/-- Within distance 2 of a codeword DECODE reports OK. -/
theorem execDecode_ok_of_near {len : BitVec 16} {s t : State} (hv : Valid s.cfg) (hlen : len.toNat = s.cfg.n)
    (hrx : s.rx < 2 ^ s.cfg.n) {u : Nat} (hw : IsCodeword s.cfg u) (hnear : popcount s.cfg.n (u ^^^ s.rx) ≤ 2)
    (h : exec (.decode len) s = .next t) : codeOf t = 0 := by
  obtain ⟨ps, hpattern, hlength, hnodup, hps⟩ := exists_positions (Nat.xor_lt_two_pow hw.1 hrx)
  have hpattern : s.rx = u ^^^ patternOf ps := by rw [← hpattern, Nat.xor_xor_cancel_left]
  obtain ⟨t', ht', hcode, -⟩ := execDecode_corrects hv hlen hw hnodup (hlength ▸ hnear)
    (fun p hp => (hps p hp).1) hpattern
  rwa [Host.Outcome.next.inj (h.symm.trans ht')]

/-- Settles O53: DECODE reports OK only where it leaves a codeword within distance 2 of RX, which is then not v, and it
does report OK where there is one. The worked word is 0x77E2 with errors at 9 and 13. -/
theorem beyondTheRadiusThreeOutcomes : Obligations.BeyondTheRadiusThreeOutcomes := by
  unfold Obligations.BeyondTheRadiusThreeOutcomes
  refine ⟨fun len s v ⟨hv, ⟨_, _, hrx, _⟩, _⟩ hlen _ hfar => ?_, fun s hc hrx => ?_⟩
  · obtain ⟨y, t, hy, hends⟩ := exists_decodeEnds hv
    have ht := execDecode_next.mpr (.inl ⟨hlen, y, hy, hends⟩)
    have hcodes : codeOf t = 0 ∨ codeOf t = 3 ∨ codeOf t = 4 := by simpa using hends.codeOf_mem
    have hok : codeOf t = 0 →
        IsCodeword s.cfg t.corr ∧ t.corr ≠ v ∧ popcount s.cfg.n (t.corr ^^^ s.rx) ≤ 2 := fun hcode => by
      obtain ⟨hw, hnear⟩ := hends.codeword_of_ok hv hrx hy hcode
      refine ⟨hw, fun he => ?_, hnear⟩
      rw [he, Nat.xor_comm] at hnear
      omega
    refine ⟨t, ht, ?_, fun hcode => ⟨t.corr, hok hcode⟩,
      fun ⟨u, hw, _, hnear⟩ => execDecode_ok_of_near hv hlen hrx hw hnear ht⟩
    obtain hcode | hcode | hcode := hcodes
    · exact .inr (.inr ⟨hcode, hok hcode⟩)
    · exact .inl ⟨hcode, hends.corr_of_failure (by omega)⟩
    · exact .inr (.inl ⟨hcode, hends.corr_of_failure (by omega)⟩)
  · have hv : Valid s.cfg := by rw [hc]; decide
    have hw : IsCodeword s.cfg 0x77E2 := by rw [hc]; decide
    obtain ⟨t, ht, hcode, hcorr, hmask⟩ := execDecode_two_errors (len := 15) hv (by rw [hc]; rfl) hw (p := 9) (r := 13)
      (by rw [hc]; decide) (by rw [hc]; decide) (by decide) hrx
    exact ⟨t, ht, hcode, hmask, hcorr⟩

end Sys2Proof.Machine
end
□ □ □
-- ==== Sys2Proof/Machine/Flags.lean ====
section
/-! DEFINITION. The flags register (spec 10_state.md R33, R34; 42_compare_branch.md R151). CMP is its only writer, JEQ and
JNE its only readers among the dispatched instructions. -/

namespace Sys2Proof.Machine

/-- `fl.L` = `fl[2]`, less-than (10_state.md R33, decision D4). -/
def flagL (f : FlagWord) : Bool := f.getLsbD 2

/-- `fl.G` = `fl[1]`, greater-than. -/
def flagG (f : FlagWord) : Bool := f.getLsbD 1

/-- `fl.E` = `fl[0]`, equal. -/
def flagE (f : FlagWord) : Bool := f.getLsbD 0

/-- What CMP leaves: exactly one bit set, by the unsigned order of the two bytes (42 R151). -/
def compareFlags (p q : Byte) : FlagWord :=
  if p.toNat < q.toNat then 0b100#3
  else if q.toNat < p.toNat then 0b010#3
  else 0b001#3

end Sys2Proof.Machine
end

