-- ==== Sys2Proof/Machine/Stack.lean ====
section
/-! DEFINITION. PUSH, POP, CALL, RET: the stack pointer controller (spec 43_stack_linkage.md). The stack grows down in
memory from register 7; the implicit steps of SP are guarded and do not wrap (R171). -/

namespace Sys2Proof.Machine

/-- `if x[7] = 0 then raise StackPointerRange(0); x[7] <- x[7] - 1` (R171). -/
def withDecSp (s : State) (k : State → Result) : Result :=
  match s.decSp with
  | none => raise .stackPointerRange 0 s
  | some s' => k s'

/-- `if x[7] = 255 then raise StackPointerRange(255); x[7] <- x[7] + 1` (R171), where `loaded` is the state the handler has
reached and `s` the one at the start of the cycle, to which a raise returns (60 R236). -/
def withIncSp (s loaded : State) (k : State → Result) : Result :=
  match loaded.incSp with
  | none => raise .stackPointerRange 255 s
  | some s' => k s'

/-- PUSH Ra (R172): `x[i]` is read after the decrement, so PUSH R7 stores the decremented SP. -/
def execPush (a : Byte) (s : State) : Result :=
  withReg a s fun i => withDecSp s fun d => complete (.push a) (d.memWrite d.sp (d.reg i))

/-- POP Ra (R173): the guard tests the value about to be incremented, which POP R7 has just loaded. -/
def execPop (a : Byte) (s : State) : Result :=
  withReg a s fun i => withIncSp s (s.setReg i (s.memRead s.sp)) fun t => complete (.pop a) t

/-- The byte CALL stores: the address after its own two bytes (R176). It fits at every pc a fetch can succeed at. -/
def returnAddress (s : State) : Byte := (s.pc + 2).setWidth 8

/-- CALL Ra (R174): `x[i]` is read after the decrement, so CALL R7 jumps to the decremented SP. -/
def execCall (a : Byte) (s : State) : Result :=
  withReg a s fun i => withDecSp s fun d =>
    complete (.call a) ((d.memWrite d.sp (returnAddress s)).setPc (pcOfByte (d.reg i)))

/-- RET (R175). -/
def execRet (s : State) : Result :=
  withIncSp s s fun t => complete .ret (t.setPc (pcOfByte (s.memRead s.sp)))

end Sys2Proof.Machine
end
□ □ □
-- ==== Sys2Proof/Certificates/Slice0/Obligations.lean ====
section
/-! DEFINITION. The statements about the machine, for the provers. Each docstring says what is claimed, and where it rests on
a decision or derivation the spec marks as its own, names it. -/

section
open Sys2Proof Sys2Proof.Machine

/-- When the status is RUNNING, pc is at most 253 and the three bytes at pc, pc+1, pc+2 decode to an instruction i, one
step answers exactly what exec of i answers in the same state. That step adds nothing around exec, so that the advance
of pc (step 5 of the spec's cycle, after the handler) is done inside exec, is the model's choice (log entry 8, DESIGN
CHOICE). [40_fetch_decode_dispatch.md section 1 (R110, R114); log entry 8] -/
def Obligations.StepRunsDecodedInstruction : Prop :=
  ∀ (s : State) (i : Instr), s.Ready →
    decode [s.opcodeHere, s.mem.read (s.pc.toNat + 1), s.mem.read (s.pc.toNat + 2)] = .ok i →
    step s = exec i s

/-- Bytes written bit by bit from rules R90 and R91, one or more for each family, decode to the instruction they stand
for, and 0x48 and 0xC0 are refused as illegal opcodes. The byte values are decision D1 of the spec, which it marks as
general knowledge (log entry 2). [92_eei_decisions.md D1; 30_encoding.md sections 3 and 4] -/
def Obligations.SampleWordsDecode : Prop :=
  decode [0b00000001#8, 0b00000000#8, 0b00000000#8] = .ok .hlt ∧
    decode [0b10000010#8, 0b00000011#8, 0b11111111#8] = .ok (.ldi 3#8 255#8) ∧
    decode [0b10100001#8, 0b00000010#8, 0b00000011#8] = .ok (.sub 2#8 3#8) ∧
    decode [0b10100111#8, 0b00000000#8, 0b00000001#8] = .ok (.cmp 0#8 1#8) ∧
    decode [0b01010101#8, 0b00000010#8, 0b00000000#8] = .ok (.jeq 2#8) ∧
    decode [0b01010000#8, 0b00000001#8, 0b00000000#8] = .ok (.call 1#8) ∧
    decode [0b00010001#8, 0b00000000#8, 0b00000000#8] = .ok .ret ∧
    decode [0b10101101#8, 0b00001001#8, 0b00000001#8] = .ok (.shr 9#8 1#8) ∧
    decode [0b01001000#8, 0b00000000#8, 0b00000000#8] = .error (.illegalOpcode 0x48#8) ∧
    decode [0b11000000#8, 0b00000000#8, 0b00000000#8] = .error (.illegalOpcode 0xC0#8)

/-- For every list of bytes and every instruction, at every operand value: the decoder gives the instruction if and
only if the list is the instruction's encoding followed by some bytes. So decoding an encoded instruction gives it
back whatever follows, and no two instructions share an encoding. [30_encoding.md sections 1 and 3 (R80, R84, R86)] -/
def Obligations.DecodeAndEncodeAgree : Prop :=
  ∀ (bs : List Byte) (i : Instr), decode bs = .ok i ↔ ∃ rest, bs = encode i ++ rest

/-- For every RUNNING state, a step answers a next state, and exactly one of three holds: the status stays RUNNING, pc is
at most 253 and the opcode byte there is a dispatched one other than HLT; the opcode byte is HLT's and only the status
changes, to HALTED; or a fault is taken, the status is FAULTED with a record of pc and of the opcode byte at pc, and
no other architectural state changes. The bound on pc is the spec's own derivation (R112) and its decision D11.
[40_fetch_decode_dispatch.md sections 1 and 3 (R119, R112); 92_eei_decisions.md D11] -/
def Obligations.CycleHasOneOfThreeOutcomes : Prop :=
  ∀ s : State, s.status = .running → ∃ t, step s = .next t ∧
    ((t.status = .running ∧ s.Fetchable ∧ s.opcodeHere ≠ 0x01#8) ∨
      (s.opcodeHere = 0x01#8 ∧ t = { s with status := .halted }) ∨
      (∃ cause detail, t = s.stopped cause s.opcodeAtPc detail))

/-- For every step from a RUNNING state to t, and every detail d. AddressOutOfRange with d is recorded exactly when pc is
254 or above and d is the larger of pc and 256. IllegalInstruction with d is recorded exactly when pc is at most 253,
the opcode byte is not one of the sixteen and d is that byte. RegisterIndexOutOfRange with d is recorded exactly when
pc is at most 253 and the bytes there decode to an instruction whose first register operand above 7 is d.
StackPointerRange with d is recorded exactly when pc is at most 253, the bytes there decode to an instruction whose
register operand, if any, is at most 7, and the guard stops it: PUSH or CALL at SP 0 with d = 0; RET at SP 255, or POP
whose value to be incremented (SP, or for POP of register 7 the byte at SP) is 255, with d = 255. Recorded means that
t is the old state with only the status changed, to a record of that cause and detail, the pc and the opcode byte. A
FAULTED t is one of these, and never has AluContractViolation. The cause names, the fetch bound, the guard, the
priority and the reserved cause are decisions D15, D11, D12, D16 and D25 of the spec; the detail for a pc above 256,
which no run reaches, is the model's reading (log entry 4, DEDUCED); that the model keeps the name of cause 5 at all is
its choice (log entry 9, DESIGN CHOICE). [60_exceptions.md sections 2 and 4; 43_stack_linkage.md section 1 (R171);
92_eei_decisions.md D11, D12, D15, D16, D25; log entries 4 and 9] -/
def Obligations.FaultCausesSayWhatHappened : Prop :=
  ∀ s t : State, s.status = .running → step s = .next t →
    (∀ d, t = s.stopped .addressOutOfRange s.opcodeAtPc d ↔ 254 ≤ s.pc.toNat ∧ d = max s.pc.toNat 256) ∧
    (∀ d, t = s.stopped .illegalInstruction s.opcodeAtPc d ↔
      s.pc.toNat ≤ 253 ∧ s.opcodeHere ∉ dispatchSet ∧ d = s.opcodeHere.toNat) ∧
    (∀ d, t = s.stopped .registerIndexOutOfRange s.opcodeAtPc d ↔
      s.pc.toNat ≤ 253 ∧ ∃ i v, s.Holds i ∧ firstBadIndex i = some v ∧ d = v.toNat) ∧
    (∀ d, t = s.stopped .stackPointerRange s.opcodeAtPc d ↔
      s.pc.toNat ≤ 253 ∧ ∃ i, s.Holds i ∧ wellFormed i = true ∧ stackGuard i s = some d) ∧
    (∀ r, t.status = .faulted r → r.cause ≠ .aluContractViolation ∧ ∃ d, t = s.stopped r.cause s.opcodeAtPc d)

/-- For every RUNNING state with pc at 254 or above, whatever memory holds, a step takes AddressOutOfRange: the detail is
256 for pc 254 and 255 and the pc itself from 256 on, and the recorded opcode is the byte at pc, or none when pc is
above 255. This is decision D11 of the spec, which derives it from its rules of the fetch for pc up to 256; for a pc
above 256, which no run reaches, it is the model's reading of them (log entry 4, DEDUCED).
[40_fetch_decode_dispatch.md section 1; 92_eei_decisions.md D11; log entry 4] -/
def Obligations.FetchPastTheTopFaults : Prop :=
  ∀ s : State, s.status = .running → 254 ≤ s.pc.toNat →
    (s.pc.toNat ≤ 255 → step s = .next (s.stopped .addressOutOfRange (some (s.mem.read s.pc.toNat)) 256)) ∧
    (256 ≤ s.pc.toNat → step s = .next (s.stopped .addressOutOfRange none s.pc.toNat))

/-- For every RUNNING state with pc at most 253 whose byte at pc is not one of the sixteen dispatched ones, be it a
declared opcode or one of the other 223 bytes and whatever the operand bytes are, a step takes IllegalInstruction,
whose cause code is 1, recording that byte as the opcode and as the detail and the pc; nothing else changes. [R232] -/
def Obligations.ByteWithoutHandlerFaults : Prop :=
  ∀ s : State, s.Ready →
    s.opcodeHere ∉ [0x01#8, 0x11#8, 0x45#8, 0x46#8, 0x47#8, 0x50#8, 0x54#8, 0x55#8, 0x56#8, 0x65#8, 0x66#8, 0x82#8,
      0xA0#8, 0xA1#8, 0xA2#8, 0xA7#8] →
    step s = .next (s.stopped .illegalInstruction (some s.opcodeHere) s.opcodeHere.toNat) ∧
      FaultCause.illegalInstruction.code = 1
□ □ □
◆ INSTRUCTIONS TO FOLLOW: Please reproduce the lines from the line with "reports OK. -/" to the line with "have hok : codeOf t = 0 →", both ends included, exactly as they appear above.

◆ SOLUTION TO THIS EXERCISE:
/-- Within distance 2 of a codeword DECODE reports OK. -/
theorem execDecode_ok_of_near {len : BitVec 16} {s t : State} (hv : Valid s.cfg) (hlen : len.toNat = s.cfg.n)
    (hrx : s.rx < 2 ^ s.cfg.n) {u : Nat} (hw : IsCodeword s.cfg u) (hnear : popcount s.cfg.n (u ^^^ s.rx) ≤ 2)
    (h : exec (.decode len) s = .next t) : codeOf t = 0 := by
  obtain ⟨ps, hpattern, hlength, hnodup, hps⟩ := exists_positions (Nat.xor_lt_two_pow hw.1 hrx)
  have hpattern : s.rx = u ^^^ patternOf ps := by rw [← hpattern, Nat.xor_xor_cancel_left]
  obtain ⟨t', ht', hcode, -⟩ := execDecode_corrects hv hlen hw hnodup (hlength ▸ hnear)
    (fun p hp => (hps p hp).1) hpattern
  rwa [Host.Outcome.next.inj (h.symm.trans ht')]

/-- Settles O53: DECODE reports OK only where it leaves a codeword within distance 2 of RX, which is then not v, and it
does report OK where there is one. The worked word is 0x77E2 with errors at 9 and 13. -/
theorem beyondTheRadiusThreeOutcomes : Obligations.BeyondTheRadiusThreeOutcomes := by
  unfold Obligations.BeyondTheRadiusThreeOutcomes
  refine ⟨fun len s v ⟨hv, ⟨_, _, hrx, _⟩, _⟩ hlen _ hfar => ?_, fun s hc hrx => ?_⟩
  · obtain ⟨y, t, hy, hends⟩ := exists_decodeEnds hv
    have ht := execDecode_next.mpr (.inl ⟨hlen, y, hy, hends⟩)
    have hcodes : codeOf t = 0 ∨ codeOf t = 3 ∨ codeOf t = 4 := by simpa using hends.codeOf_mem
    have hok : codeOf t = 0 →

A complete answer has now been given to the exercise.